The Respondent was first arrested on 1 September 2008,
entered a plea
in 2010, was convicted in 2014 and sentenced in 2015. The sentence
that was imposed was 5 years imprisonment, wholly
suspended for 5
years on condition that:
(i)
Respondent is not
convicted of murder, attempted murder, culpable homicide or assault
with intent to do grievous bodily harm during
the period of
suspension;
(ii)
Respondent undergo
36 months of correctional supervision (Section 276(1)(h) of Act 51 of
1977).
Respondent
was declared unfit to possess a firearm in terms of Section 103(2) of
Act 60 of 2000.
The
correctional supervision commenced with a period of six-months,
high-risk house arrest (p 999 lines 23-25 of the record)
and 576
hours of community service (p 1000 lines 13-15 of the record).
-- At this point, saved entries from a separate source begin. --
/-! ### Reading (R56, R112, R134, R135, R158, R199) -/

/-- PORT_STATUS, CLOCK_STATUS, TRACK_STATUS, CLIP_INFO and STORE_STATUS (R56, R112, R134, R135, R158, R199) change
nothing and answer payloads of the sizes of section 11.3 with the fields of sections 11.6 and 11.7 at their places: a
port's values in effect and its pending set, a track's parameters, current copy, queue and ring with their deadlines,
a bank's sector counts and operation among them, each enumerated byte as section 11.2 gives it. A number out of range
is answered RANGE, and the two store requests STATE during the scan. The bounds on feeds, queue, ring and label are
invariants of the model. The model's choices: log entries 16 and 18. -/
def Obligations.ReadingChangesNothing : Prop :=
  [TrackState.idle, .priming, .ready, .starting, .playing, .holding, .stopping, .faulted].map TrackState.code =
    [0, 1, 2, 3, 4, 5, 6, 7] ∧
  [FaultReason.none, .badClip, .badRange, .noLink].map FaultReason.code = [0, 1, 2, 3] ∧
  (∀ (time : Count) (n : LineId) (f : FlagId) (consume : Bool),
    [StartCond.none, .next, .atTime time, .trigger n, .flag f consume].map StartCond.code = [0, 1, 2, 3, 4]) ∧
  (∀ h, [StopMode.none, .now, .fade h, .atEnd].map StopMode.code = [0, 1, 2, 3]) ∧
  [TransferMode.every, .marked].map TransferMode.code = [0, 1] ∧ [GatePhase.on, .off].map GatePhase.code = [0, 1] ∧
  [CopyStatus.good, .badClip, .badRange].map CopyStatus.code = [0, 1, 2] ∧
  [PathTag.main, .taken, .fall].map PathTag.code = [0, 1, 2] ∧
  [SlotState.wanted, .queued, .reading, .filled, .faulty].map SlotState.code = [0, 1, 2, 3, 4] ∧
  [PortState.off, .muted, .live].map PortState.code = [0, 1, 2] ∧
  [GuardMode.off, .count, .backoff].map GuardMode.code = [0, 1, 2] ∧
  [ClipState.empty, .opened, .ready, .damaged].map ClipState.code = [0, 1, 2, 3] ∧
  (opCode none = 0 ∧ ∀ o : Operation, opCode (some o) = match o.kind with
    | .program _ _ => 1
    | .erase _ => 2) ∧
  (subCode none = 0 ∧ ∀ o : Operation, subCode (some o) = match o.sub with
    | .running => 1
    | .suspending => 2
    | .suspended => 3) ∧
  [Policy.allow, .defer].map Policy.code = [0, 1] ∧ [Role.alone, .lead, .follow].map Role.code = [0, 1, 2] ∧
  [FollowState.seek, .locked, .holdover].map FollowState.code = [0, 1, 2] ∧
  [NextKind.next, .goto, .call, .ret, .ifSet, .ifClear, .hold, .finish].map NextKind.code = [0, 1, 2, 3, 4, 5, 6, 7] ∧
  [FlagAction.none, .set, .clear].map FlagAction.code = [0, 1, 2] ∧
  ∀ (s : State) (tag : Byte),
    (∀ n : Byte, s.serves { tag := tag, code := 0x21, payload := [n] } →
      (4 ≤ n.toNat → Refuses (.portStatus tag [n]) s tag .range) ∧
      ∀ p : PortId, n.toNat = p.1 →
        let x := s.port p
        ∃ a, Completes (.portStatus tag [n]) s tag a s ∧ a.length = 24 ∧ (a.getD 0 0).toNat = x.state.code ∧
          a.getD 2 0 ++ a.getD 1 0 = BitVec.ofInt 16 x.fs ∧
          a.getD 4 0 ++ a.getD 3 0 = BitVec.ofNat 16 x.x ∧ (a.getD 5 0).toNat = x.guard.code ∧
          a.getD 7 0 ++ a.getD 6 0 = BitVec.ofNat 16 x.limit ∧ a.getD 8 0 = BitVec.ofNat 8 x.backoff ∧
          a.getD 10 0 ++ a.getD 9 0 = BitVec.ofNat 16 x.lastClips ∧ a.getD 11 0 = BitVec.ofNat 8 x.lastFeeds ∧
          a.getD 13 0 ++ a.getD 12 0 = BitVec.ofNat 16 x.overloads ∧
          a.getD 14 0 = (if x.pending.isSome then 1 else 0) ∧ (x.pending = none → a.drop 15 = List.replicate 9 0) ∧
          ∀ v, x.pending = some v → (a.getD 15 0).toNat = v.state.code ∧ a.getD 17 0 ++ a.getD 16 0 = BitVec.ofInt 16 v.fs ∧
            a.getD 19 0 ++ a.getD 18 0 = BitVec.ofNat 16 v.x ∧ (a.getD 20 0).toNat = v.guard.code ∧
            a.getD 22 0 ++ a.getD 21 0 = BitVec.ofNat 16 v.limit ∧ a.getD 23 0 = (if v.restore then 1 else 0)) ∧
    (s.serves { tag := tag, code := 0x11, payload := [] } →
      let x := s.timeline
      ∃ a, Completes (.clockStatus tag []) s tag a s ∧ a.length = 16 ∧
        a.getD 3 0 ++ a.getD 2 0 ++ a.getD 1 0 ++ a.getD 0 0 = x.count ∧
        a.getD 7 0 ++ a.getD 6 0 ++ a.getD 5 0 ++ a.getD 4 0 = x.pendingSet.getD 0 ∧
        a.getD 8 0 = (if x.pendingSet.isSome then 1 else 0) ∧ (a.getD 9 0).toNat = x.role.code ∧
        a.getD 10 0 = x.unitId.setWidth 8 ∧
        (a.getD 11 0).toNat = (if x.role = .follow then x.follow.code else 0) ∧
        a.getD 12 0 = (match x.leaderSeen with
          | some l => l.setWidth 8
          | none => 0xFF) ∧
        (a.getD 13 0).getLsbD 0 = x.age.isSome ∧ (a.getD 13 0).getLsbD 1 = x.pendingMarker.isSome ∧
        (a.getD 13 0).getLsbD 2 = x.contention ∧ a.getD 15 0 ++ a.getD 14 0 = BitVec.ofNat 16 (x.age.getD 0)) ∧
    (∀ n : Byte, s.serves { tag := tag, code := 0x46, payload := [n] } →
      (48 ≤ n.toNat → Refuses (.trackStatus tag [n]) s tag .range) ∧
      ∀ k : TrackId, n.toNat = k.1 →
        let x := s.track k
        let two (a : List Byte) (o : Nat) : BitVec 16 := a.getD (o + 1) 0 ++ a.getD o 0
        let four (a : List Byte) (o : Nat) : BitVec 32 := two a (o + 2) ++ two a o
        let params (a : List Byte) (o : Nat) (l : LiveParams) : Prop :=
          four a o = BitVec.ofInt 32 l.detune ∧ four a (o + 4) = BitVec.ofInt 32 l.sweep ∧
          a.getD (o + 8) 0 = BitVec.ofNat 8 l.trim ∧ (a.getD (o + 9) 0).toNat = l.mode.code ∧
          two a (o + 10) = BitVec.ofNat 16 l.gateOn ∧ two a (o + 12) = BitVec.ofNat 16 l.gateOff ∧
          a.getD (o + 14) 0 = BitVec.ofNat 8 l.feeds.length ∧ a.getD (o + 15) 0 = 0 ∧
          (∀ i f, l.feeds[i]? = some f → (a.getD (o + 16 + 4 * i) 0).toNat = f.port.1 ∧
            a.getD (o + 17 + 4 * i) 0 = BitVec.ofNat 8 f.offset ∧ two a (o + 18 + 4 * i) = f.phase) ∧
          ∀ i, 4 * l.feeds.length ≤ i → i < 16 → a.getD (o + 16 + i) 0 = 0
        ∃ a, Completes (.trackStatus tag [n]) s tag a s ∧
          (x.queue.length ≤ 4 → x.ring.length ≤ 8 → x.active.feeds.length ≤ 4 → x.staged.feeds.length ≤ 4 →
            a.length = 248 ∧ params a 36 x.active ∧ params a 68 x.staged ∧
            a.getD 101 0 = BitVec.ofNat 8 x.queue.length ∧ a.getD 102 0 = BitVec.ofNat 8 x.ring.length ∧
            a.getD 103 0 = 0 ∧
            (match x.state, x.queue with
              | .playing, c :: _ | .stopping, c :: _ | .holding, c :: _ =>
                a.getD 100 0 = 1 ∧ four a 104 = BitVec.ofNat 32 c.length ∧ (a.drop 108).take 28 = c.entry.bytes
              | _, _ => a.getD 100 0 = 0 ∧ (a.drop 104).take 32 = List.replicate 32 0) ∧
            (∀ i c, x.queue[i]? = some c → two a (136 + 4 * i) = c.index.setWidth 16 ∧
              ((a.getD (138 + 4 * i) 0).setWidth 7).toNat = c.status.code ∧
              (a.getD (138 + 4 * i) 0).getLsbD 7 = c.trailing ∧ (a.getD (139 + 4 * i) 0).toNat = c.path.code) ∧
            (∀ i, 4 * x.queue.length ≤ i → i < 16 → a.getD (136 + i) 0 = 0) ∧
            (∀ i y, x.ring[i]? = some y →
              two a (152 + 12 * i) = (match y.clip with
                | some c => BitVec.ofNat 16 c.1
                | none => 0xFFFF) ∧
              four a (154 + 12 * i) = BitVec.ofNat 32 y.block ∧ four a (158 + 12 * i) = (s.deadline k i).getD 0 ∧
              (a.getD (162 + 12 * i) 0).toNat = y.path.code ∧
              ((a.getD (163 + 12 * i) 0).setWidth 7).toNat = y.state.code ∧
              (a.getD (163 + 12 * i) 0).getLsbD 7 = (s.deadline k i).isSome) ∧
            ∀ i, 12 * x.ring.length ≤ i → i < 96 → a.getD (152 + i) 0 = 0) ∧
          a.getD 0 0 = n ∧ (a.getD 1 0).toNat = x.state.code ∧ a.getD 3 0 ++ a.getD 2 0 = x.home.setWidth 16 ∧
          (a.getD 5 0 ++ a.getD 4 0 : BitVec 16) =
            (match x.state, x.queue with
              | .faulted, _ => x.faultIndex
              | .playing, c :: _ | .stopping, c :: _ | .holding, c :: _ => c.index
              | _, _ => x.home).setWidth 16 ∧
          a.getD 6 0 = BitVec.ofNat 8 x.playNumber ∧ (a.getD 7 0).getLsbD 0 = x.lastPlay ∧
          (a.getD 7 0).getLsbD 1 = x.breakPending ∧ (a.getD 7 0).getLsbD 2 = x.stagedPending ∧
          (a.getD 7 0).getLsbD 3 = x.nowMark ∧ (a.getD 7 0).getLsbD 4 = x.gateMark ∧ (a.getD 7 0).getLsbD 5 = x.short ∧
          (a.getD 7 0).getLsbD 6 = x.edge ∧ (a.getD 7 0).getLsbD 7 = x.late ∧
          a.getD 11 0 ++ a.getD 10 0 ++ a.getD 9 0 ++ a.getD 8 0 = BitVec.ofNat 32 x.block ∧
          (a.getD 13 0 ++ a.getD 12 0 : BitVec 16) = (match x.link with
            | some l => l.setWidth 16
            | none => 0xFFFF#16) ∧
          (a.getD 14 0).toNat = x.start.code ∧
          (a.getD 15 0).toNat = (match x.start with
            | .trigger n => n.1
            | .flag f _ => f.toNat
            | .none | .next | .atTime _ => 0) ∧
          (a.getD 16 0 = 1 ↔ ∃ f, x.start = .flag f true) ∧ (a.getD 16 0).toNat < 2 ∧
          (a.getD 17 0).toNat = x.stop.code ∧
          a.getD 18 0 = (match x.stop with
            | .fade h => BitVec.ofNat 8 h
            | .none | .now | .atEnd => 0) ∧
          four a 20 = (match x.start with
            | .atTime time => time
            | .none | .next | .trigger _ | .flag _ _ => 0) ∧
          a.getD 19 0 = BitVec.ofNat 8 x.stopFade ∧
          a.getD 27 0 ++ a.getD 26 0 ++ a.getD 25 0 ++ a.getD 24 0 = x.nco ∧
          (a.getD 28 0).toNat = x.gatePhase.code ∧ (a.getD 29 0).toNat = x.faultReason.code ∧
          a.getD 31 0 ++ a.getD 30 0 = BitVec.ofNat 16 x.gateCounter ∧
          a.getD 33 0 ++ a.getD 32 0 = BitVec.ofNat 16 x.underruns ∧
          a.getD 35 0 ++ a.getD 34 0 = BitVec.ofNat 16 x.readFaults) ∧
    (∀ i0 i1 : Byte, s.serves { tag := tag, code := 0x54, payload := [i0, i1] } →
      (1024 ≤ (i1 ++ i0).toNat → Refuses (.clipInfo tag [i0, i1]) s tag .range) ∧
      ((i1 ++ i0).toNat < 1024 → s.store.scanning = true → Refuses (.clipInfo tag [i0, i1]) s tag .state) ∧
      ∀ c : ClipId, (i1 ++ i0).toNat = c.1 → s.store.scanning = false →
        let r := s.clip c
        ∃ a, Completes (.clipInfo tag [i0, i1]) s tag a s ∧ (r.label.length ≤ 24 → a.length = 48) ∧
          a.getD 0 0 = i0 ∧ a.getD 1 0 = i1 ∧ (a.getD 2 0).toNat = r.state.code ∧ (a.getD 3 0).toNat = r.bank.1 ∧
          a.getD 5 0 ++ a.getD 4 0 = BitVec.ofNat 16 r.first ∧ a.getD 7 0 ++ a.getD 6 0 = BitVec.ofNat 16 r.sectors ∧
          a.getD 8 0 = BitVec.ofNat 8 r.decimation ∧ a.getD 9 0 = (if r.ended then 1 else 0) ∧
          a.getD 11 0 ++ a.getD 10 0 = BitVec.ofInt 16 r.ref ∧
          a.getD 15 0 ++ a.getD 14 0 ++ a.getD 13 0 ++ a.getD 12 0 = BitVec.ofNat 32 r.blocks ∧
          a.getD 19 0 ++ a.getD 18 0 ++ a.getD 17 0 ++ a.getD 16 0 = BitVec.ofNat 32 r.nextPage ∧
          a.getD 20 0 = BitVec.ofNat 8 ((s.bank r.bank).programQueue.countP fun p => p.clip = c) ∧
          a.getD 21 0 = BitVec.ofNat 8 r.label.length ∧ a.getD 23 0 ++ a.getD 22 0 = BitVec.ofNat 16 (s.useCount c) ∧
          (a.drop 24).take r.label.length = r.label) ∧
    (s.serves { tag := tag, code := 0x55, payload := [] } →
      (s.store.scanning = true → Refuses (.storeStatus tag []) s tag .state) ∧
      (s.store.scanning = false →
        ∃ a, Completes (.storeStatus tag []) s tag a s ∧ a.length = 112 ∧ ∀ b : BankId,
          let x := a.drop (28 * b.1)
          let k := s.bank b
          let count (st : SectorState) : BitVec 16 :=
            BitVec.ofNat 16 ((List.range 8192).countP fun m => s.sector b m = st)
          (tableWf SectorState.free s.store.sectors = true →
            x.getD 1 0 ++ x.getD 0 0 = count .free ∧ x.getD 3 0 ++ x.getD 2 0 = count .allocated ∧
            x.getD 5 0 ++ x.getD 4 0 = count .dirty ∧ x.getD 7 0 ++ x.getD 6 0 = count .erasing ∧
            x.getD 9 0 ++ x.getD 8 0 = count .unsettled ∧ x.getD 11 0 ++ x.getD 10 0 = count .retired) ∧
          (match k.op.map Operation.kind with
            | some (.program c q) => x.getD 15 0 ++ x.getD 14 0 = BitVec.ofNat 16 c.1 ∧
              x.getD 19 0 ++ x.getD 18 0 ++ x.getD 17 0 ++ x.getD 16 0 = BitVec.ofNat 32 q
            | some (.erase n) => x.getD 15 0 ++ x.getD 14 0 = BitVec.ofNat 16 n ∧
              x.getD 19 0 ++ x.getD 18 0 ++ x.getD 17 0 ++ x.getD 16 0 = 0#32
            | none => x.getD 15 0 ++ x.getD 14 0 = 0#16 ∧
              x.getD 19 0 ++ x.getD 18 0 ++ x.getD 17 0 ++ x.getD 16 0 = 0#32) ∧
          (x.getD 12 0).toNat = opCode k.op ∧ (x.getD 13 0).toNat = subCode k.op ∧
          x.getD 20 0 = BitVec.ofNat 8 k.programQueue.length ∧ x.getD 21 0 = BitVec.ofNat 8 k.fetch.length ∧
          x.getD 22 0 = (if k.sweep then 1 else 0) ∧ x.getD 23 0 = (if k.eraseHold then 1 else 0) ∧
          (x.getD 24 0).toNat = k.policy.code ∧ x.getD 25 0 = (if k.autoSweep then 1 else 0) ∧
          x.getD 26 0 = BitVec.ofNat 8 ((k.op.map Operation.count).getD 0)))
As at
27 February 2017, when this court was seized of the
matter, the
Respondent has served two years of her suspended sentence, two-thirds
of the period of correctional supervision and
has completed the
community service that she was obligated to perform.  In other
words, the Respondent is laboring under the
reasonable apprehension
that she has progressed substantially along the road to having paid
her debt to society.  She will
indeed suffer some injustice
should the sentencing in this matter be revisited.  Furthermore,
the potential injustice will
be visited not only on the Respondent
but, on the three minor children for whom she continues to be the
primary caregiver.
8.4 Reasonable
prospect of success on appeal:
Condonation
may only be granted in circumstances in which the Court is convinced
that there is a reasonable prospect of success.
For this
reason, the court was compelled to consider the merits of the appeal
and, to this end, heard and considered argument on
these from both
parties.
The appeal
[9] The grounds for the
appeal set out in Appellants papers are:
(a)
The court a
quo did not attach enough weight to the nature and seriousness of the
offence;
(b)
The court
did not attach enough weight to the interests of the community
(c)
The
sentence imposed creates the impression that as long as an accused
has minor children, she will not be incarcerated if she commits
a
serious offence.
(d)
The
court a quo did not attach sufficient weight to the seriousness of
the injuries the complainant suffered.
(e)
The court
a
quo
did
not attach sufficient weight to the fact that the crime was a serious
case of domestic violence, which crime has become endemic
in South
Africa.
(f)
The court a
quo over-emphasized the respondent’s personal circumstances.
(g)
The
sentence imposed has no deterrent effect on future offenders.
[10]
The Appellant argued before this court, that the court a quo paid
only lip-service to the various factors that were required
to be
considered in passing sentence. It emphasized that the court a quo
stressed only the personal circumstances of the respondent
as a
primary caregiver and lost sight of the fact that this was a serious
crime perpetrated on the complainant in the safety of
his own home;
that the complainant was vulnerable as the respondent had taken his
gun; and that the respondent shot the complainant
eight times after
having had ample opportunity and time to reconsider her actions.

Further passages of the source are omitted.